Assignment: Write out exactly the lines below that run from the one containing "(s.recent = i" through the one containing "theorem lowestFree_isSome_iff : s.lowestFree.isSome", both included, with no other lines.

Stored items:
[Start of section]
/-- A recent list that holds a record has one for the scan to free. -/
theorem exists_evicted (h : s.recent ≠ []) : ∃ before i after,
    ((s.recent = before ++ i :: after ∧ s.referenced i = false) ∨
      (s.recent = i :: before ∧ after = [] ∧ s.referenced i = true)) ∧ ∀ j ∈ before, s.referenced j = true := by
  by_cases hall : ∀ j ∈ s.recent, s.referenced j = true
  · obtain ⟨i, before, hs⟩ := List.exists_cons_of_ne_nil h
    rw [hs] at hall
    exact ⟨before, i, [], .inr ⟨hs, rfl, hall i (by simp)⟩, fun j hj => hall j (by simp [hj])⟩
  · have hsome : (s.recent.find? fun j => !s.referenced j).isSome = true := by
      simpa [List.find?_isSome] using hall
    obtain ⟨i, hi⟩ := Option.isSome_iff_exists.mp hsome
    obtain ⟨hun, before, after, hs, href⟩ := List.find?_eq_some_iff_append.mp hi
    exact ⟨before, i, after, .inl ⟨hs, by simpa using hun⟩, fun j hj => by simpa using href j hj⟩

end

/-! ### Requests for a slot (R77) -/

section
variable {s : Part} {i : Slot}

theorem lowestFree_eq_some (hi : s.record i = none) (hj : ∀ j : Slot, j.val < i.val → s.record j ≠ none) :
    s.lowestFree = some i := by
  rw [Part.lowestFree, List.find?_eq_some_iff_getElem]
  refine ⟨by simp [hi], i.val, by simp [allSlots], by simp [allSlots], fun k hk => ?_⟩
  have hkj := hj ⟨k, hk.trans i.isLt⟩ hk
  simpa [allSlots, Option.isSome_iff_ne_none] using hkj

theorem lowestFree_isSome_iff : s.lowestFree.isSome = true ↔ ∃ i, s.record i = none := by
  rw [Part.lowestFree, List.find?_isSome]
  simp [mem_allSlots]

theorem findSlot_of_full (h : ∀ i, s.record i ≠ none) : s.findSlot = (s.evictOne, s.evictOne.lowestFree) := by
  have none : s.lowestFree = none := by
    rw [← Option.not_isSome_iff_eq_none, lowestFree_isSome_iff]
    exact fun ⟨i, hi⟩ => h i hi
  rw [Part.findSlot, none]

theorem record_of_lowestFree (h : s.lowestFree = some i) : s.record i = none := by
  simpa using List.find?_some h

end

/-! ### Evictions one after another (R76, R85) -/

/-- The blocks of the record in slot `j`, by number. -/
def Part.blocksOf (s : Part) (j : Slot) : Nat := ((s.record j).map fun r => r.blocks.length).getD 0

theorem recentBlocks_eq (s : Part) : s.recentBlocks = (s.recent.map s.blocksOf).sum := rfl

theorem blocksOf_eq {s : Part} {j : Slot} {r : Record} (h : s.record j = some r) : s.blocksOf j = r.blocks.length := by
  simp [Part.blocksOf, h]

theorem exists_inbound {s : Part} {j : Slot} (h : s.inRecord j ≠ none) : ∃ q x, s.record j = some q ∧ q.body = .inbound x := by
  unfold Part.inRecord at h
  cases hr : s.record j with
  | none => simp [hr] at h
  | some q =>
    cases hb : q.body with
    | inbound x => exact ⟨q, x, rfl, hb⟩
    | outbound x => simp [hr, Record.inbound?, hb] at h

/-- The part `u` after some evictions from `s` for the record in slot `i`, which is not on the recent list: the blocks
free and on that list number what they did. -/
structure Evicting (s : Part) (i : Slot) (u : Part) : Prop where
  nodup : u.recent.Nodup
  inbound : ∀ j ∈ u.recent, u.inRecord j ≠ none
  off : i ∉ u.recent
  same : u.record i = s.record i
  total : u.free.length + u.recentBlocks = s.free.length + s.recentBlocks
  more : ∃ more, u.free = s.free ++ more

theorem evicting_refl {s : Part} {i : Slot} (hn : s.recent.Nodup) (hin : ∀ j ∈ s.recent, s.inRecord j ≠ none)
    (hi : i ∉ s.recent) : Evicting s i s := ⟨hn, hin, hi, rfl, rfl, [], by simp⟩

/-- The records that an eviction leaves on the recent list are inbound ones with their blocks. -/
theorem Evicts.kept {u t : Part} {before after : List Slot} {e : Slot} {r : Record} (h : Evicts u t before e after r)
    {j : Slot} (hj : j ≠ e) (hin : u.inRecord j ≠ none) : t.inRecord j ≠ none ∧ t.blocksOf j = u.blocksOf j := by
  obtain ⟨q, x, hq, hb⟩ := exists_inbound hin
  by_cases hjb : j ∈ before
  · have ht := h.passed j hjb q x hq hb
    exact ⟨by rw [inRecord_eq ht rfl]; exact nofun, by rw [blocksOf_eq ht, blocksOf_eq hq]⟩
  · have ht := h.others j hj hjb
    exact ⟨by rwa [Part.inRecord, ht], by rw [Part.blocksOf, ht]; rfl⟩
[End of section]
[Start of section]
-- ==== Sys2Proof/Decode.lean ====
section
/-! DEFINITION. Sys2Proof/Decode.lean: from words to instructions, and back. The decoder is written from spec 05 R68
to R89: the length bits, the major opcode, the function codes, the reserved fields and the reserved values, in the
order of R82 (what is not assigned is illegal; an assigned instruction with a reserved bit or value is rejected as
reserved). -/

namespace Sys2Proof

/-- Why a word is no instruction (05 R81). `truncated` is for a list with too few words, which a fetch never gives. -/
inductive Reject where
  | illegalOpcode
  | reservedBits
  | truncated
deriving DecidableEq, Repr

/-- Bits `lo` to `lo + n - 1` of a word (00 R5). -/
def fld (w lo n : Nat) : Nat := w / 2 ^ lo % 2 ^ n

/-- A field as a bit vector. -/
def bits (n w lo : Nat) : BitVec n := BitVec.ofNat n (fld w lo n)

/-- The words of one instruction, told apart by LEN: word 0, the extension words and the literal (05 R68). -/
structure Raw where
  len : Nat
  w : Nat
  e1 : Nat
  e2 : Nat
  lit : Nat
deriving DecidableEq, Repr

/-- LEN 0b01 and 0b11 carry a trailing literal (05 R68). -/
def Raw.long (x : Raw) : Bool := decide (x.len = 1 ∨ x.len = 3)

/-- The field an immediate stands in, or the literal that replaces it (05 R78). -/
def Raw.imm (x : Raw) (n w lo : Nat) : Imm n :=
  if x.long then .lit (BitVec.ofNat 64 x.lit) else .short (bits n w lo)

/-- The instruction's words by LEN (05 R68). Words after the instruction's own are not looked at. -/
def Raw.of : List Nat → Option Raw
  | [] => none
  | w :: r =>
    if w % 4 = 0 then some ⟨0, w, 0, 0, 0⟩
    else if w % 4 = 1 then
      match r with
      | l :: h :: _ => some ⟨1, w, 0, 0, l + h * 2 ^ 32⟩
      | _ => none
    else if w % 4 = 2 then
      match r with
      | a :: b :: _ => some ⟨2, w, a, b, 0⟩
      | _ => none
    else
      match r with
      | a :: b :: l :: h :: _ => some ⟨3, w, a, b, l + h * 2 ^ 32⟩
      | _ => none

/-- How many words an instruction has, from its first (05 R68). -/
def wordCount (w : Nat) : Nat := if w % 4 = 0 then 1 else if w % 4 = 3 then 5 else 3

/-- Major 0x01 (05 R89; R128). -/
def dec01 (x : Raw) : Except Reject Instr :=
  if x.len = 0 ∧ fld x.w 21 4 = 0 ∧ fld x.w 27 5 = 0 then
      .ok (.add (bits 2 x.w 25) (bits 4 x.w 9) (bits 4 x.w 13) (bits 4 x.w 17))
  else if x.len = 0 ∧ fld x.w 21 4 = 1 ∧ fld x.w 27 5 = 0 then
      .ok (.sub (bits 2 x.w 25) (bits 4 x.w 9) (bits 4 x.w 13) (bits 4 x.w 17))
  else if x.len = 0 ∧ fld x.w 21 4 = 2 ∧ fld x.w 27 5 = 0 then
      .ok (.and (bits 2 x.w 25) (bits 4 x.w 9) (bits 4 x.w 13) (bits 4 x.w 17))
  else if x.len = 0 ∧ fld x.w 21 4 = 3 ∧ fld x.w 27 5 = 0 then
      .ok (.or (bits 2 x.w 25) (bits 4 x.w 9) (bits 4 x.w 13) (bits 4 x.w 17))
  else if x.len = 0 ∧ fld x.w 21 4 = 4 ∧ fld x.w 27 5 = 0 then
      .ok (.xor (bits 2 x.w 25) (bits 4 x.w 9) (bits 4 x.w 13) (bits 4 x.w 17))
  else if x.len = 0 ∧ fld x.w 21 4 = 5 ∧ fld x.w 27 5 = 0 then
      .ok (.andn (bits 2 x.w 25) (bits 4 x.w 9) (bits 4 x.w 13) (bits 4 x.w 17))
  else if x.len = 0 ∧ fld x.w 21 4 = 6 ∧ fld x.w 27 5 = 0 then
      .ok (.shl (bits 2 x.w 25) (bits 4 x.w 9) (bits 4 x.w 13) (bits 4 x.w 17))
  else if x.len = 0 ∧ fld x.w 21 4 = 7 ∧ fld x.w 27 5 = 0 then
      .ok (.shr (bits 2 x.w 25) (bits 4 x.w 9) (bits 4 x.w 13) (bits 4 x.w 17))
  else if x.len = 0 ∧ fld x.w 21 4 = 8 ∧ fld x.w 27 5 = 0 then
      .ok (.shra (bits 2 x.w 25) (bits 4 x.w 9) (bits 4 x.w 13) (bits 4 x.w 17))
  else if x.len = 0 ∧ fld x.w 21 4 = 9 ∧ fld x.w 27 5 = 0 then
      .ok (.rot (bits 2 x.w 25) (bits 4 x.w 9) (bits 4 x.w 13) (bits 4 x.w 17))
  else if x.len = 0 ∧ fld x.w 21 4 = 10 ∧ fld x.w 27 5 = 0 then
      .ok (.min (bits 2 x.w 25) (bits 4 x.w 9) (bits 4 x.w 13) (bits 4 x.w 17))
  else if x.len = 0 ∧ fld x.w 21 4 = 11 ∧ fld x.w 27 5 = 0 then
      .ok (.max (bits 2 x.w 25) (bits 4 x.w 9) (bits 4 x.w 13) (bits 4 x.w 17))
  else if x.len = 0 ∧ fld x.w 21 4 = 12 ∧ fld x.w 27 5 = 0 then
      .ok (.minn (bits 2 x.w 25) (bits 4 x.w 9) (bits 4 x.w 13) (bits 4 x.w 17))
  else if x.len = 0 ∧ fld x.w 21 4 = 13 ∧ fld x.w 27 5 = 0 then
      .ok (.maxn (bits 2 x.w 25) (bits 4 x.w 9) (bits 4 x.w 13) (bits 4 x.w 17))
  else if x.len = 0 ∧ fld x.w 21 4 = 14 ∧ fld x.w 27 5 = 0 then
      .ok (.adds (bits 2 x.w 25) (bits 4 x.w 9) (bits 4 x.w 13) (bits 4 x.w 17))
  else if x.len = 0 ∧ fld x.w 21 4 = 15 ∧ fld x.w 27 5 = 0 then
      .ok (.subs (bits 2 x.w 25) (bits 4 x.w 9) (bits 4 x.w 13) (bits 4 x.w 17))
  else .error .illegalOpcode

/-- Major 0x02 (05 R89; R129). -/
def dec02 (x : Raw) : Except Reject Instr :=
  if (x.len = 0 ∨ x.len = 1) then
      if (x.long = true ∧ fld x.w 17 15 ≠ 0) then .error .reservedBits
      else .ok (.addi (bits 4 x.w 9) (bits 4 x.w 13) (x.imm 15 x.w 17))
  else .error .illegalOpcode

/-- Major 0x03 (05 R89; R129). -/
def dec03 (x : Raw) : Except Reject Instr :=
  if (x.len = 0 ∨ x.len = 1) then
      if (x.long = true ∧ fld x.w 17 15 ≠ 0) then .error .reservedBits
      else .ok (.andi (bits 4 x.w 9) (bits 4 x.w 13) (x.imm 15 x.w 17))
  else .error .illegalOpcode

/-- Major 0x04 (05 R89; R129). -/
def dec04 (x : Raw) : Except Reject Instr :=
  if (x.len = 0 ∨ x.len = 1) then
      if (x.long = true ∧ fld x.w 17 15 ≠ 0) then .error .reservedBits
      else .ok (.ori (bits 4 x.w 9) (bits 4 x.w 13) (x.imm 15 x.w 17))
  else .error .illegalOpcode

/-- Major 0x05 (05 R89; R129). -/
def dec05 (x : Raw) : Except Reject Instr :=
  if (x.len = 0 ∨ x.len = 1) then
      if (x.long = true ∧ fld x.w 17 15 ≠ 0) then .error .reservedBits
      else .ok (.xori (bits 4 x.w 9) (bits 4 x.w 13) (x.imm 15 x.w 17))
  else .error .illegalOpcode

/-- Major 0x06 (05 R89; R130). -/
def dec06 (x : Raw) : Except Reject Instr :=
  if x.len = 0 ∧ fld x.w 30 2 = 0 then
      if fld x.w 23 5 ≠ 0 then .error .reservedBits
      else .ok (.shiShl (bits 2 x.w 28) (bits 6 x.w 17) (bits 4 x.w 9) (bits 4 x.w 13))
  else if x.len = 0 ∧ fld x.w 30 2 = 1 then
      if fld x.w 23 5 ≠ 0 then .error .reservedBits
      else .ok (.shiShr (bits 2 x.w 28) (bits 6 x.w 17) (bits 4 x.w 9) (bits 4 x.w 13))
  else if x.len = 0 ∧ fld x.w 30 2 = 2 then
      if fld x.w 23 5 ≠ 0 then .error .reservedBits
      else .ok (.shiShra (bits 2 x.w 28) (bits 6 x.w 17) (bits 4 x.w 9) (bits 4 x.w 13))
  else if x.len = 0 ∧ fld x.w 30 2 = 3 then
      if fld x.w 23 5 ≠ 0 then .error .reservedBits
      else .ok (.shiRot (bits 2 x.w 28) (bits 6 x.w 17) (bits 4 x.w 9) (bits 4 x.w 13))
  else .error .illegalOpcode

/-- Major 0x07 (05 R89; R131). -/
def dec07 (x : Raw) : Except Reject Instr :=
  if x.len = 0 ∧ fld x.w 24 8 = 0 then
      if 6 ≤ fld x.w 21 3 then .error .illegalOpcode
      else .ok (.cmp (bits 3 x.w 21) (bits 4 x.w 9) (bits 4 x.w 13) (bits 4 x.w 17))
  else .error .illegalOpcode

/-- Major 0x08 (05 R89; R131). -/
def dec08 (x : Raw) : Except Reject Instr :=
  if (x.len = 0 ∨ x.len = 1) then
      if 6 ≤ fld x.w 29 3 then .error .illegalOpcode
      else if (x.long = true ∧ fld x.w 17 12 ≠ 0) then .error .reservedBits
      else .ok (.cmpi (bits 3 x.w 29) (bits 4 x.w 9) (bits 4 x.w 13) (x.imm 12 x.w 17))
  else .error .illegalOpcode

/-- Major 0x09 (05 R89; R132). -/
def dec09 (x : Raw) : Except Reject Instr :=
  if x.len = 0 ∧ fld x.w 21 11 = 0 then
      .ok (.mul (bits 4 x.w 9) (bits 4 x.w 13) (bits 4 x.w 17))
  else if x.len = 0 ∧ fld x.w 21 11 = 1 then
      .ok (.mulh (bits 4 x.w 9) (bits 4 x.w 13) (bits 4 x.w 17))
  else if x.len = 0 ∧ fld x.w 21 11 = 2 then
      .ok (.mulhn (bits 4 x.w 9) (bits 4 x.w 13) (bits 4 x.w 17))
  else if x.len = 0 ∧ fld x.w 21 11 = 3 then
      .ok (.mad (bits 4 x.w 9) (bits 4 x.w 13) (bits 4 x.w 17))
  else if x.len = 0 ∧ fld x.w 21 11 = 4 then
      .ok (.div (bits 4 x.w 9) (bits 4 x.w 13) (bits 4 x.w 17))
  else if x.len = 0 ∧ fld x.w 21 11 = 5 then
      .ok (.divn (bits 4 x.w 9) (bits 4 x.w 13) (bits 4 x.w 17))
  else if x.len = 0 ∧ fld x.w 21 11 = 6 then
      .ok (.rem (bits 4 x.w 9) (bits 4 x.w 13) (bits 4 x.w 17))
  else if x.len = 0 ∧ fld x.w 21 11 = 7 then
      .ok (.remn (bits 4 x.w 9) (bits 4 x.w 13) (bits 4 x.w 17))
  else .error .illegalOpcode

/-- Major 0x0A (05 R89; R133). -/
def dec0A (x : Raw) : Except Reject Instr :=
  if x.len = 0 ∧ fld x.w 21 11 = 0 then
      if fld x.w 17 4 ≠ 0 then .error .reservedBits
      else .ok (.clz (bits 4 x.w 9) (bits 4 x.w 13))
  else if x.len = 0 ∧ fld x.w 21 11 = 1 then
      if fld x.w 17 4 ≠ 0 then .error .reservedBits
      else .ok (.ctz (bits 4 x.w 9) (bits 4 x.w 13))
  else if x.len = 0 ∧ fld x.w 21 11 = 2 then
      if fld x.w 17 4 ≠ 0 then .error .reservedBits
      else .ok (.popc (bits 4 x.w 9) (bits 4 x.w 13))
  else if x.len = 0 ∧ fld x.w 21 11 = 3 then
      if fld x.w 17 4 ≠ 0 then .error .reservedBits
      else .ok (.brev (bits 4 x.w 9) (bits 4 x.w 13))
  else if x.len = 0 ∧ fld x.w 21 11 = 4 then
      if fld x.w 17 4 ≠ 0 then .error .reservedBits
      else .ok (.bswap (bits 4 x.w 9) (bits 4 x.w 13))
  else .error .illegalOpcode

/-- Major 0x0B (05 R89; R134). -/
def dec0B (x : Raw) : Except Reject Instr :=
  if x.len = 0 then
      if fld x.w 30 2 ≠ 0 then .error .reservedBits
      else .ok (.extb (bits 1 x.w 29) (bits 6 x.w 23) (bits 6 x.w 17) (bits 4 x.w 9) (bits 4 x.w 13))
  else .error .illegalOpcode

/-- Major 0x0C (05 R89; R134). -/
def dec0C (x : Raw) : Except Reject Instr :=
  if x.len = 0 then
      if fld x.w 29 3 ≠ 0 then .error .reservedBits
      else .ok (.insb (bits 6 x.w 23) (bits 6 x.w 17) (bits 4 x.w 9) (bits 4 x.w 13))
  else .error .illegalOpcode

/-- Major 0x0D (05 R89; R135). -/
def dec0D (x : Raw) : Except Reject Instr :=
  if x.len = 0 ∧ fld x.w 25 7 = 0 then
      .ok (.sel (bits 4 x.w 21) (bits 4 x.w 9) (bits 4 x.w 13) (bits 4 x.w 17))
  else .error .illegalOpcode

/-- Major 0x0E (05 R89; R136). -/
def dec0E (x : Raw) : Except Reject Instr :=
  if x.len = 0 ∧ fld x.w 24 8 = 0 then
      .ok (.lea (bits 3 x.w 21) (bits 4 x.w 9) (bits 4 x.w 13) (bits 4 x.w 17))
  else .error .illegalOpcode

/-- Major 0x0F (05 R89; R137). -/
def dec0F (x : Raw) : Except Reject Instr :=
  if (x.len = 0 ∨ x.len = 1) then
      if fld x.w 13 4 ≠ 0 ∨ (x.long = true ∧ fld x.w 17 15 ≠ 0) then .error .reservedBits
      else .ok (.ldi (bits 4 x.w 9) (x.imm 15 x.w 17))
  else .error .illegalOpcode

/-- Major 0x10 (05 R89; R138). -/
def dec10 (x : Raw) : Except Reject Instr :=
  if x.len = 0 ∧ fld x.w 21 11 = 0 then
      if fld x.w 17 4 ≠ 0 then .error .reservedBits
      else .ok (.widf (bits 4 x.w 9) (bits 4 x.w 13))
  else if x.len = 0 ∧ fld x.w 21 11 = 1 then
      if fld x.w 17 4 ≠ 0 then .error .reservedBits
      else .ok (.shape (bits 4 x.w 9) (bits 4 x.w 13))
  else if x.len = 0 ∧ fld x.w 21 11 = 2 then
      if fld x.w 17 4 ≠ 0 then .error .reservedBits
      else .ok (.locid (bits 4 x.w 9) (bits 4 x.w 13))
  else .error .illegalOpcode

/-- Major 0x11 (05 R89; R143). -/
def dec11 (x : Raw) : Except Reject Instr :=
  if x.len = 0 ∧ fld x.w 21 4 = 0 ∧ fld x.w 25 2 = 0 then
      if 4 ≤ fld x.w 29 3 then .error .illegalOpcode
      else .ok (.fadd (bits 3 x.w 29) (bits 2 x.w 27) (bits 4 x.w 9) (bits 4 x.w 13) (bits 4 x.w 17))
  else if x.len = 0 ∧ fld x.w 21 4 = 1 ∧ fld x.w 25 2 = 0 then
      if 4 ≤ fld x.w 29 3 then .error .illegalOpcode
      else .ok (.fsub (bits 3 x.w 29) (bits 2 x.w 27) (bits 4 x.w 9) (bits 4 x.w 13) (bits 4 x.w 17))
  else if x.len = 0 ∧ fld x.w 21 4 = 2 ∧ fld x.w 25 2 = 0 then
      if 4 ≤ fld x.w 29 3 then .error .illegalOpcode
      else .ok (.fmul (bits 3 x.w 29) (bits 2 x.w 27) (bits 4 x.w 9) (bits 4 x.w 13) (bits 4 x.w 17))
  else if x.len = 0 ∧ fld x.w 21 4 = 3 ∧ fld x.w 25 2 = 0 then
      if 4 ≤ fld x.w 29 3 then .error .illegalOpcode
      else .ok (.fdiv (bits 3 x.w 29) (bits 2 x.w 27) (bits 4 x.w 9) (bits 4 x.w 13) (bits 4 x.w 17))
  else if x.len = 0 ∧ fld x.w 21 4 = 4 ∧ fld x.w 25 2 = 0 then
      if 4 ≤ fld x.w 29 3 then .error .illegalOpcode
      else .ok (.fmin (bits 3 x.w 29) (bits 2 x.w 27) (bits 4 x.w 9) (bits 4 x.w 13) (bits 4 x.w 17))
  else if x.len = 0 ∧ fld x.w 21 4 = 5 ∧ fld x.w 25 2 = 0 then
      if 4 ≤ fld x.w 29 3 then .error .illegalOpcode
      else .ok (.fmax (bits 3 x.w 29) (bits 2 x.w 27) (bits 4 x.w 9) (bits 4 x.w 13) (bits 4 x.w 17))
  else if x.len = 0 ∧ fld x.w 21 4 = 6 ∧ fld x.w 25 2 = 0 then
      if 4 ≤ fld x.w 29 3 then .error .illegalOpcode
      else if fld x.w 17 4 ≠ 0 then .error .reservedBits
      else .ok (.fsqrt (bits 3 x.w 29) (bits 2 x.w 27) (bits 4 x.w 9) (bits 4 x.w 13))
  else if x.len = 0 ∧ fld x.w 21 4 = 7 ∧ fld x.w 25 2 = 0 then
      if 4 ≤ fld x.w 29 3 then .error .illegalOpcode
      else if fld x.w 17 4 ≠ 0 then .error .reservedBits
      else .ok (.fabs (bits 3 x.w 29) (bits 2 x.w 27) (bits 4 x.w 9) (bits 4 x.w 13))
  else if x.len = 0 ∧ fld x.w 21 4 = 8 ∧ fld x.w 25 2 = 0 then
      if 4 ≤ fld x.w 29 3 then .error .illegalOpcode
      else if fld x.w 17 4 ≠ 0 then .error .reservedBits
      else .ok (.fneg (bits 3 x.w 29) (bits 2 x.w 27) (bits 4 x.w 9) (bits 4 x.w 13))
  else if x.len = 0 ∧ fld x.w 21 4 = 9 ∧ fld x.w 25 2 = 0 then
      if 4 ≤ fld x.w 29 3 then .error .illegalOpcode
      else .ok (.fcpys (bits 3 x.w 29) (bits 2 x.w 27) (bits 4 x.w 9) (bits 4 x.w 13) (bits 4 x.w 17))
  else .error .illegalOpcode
[End of section]
Answer to this problem:
      (s.recent = i :: before ∧ after = [] ∧ s.referenced i = true)) ∧ ∀ j ∈ before, s.referenced j = true := by
  by_cases hall : ∀ j ∈ s.recent, s.referenced j = true
  · obtain ⟨i, before, hs⟩ := List.exists_cons_of_ne_nil h
    rw [hs] at hall
    exact ⟨before, i, [], .inr ⟨hs, rfl, hall i (by simp)⟩, fun j hj => hall j (by simp [hj])⟩
  · have hsome : (s.recent.find? fun j => !s.referenced j).isSome = true := by
      simpa [List.find?_isSome] using hall
    obtain ⟨i, hi⟩ := Option.isSome_iff_exists.mp hsome
    obtain ⟨hun, before, after, hs, href⟩ := List.find?_eq_some_iff_append.mp hi
    exact ⟨before, i, after, .inl ⟨hs, by simpa using hun⟩, fun j hj => by simpa using href j hj⟩

end

/-! ### Requests for a slot (R77) -/

section
variable {s : Part} {i : Slot}

theorem lowestFree_eq_some (hi : s.record i = none) (hj : ∀ j : Slot, j.val < i.val → s.record j ≠ none) :
    s.lowestFree = some i := by
  rw [Part.lowestFree, List.find?_eq_some_iff_getElem]
  refine ⟨by simp [hi], i.val, by simp [allSlots], by simp [allSlots], fun k hk => ?_⟩
  have hkj := hj ⟨k, hk.trans i.isLt⟩ hk
  simpa [allSlots, Option.isSome_iff_ne_none] using hkj

theorem lowestFree_isSome_iff : s.lowestFree.isSome = true ↔ ∃ i, s.record i = none := by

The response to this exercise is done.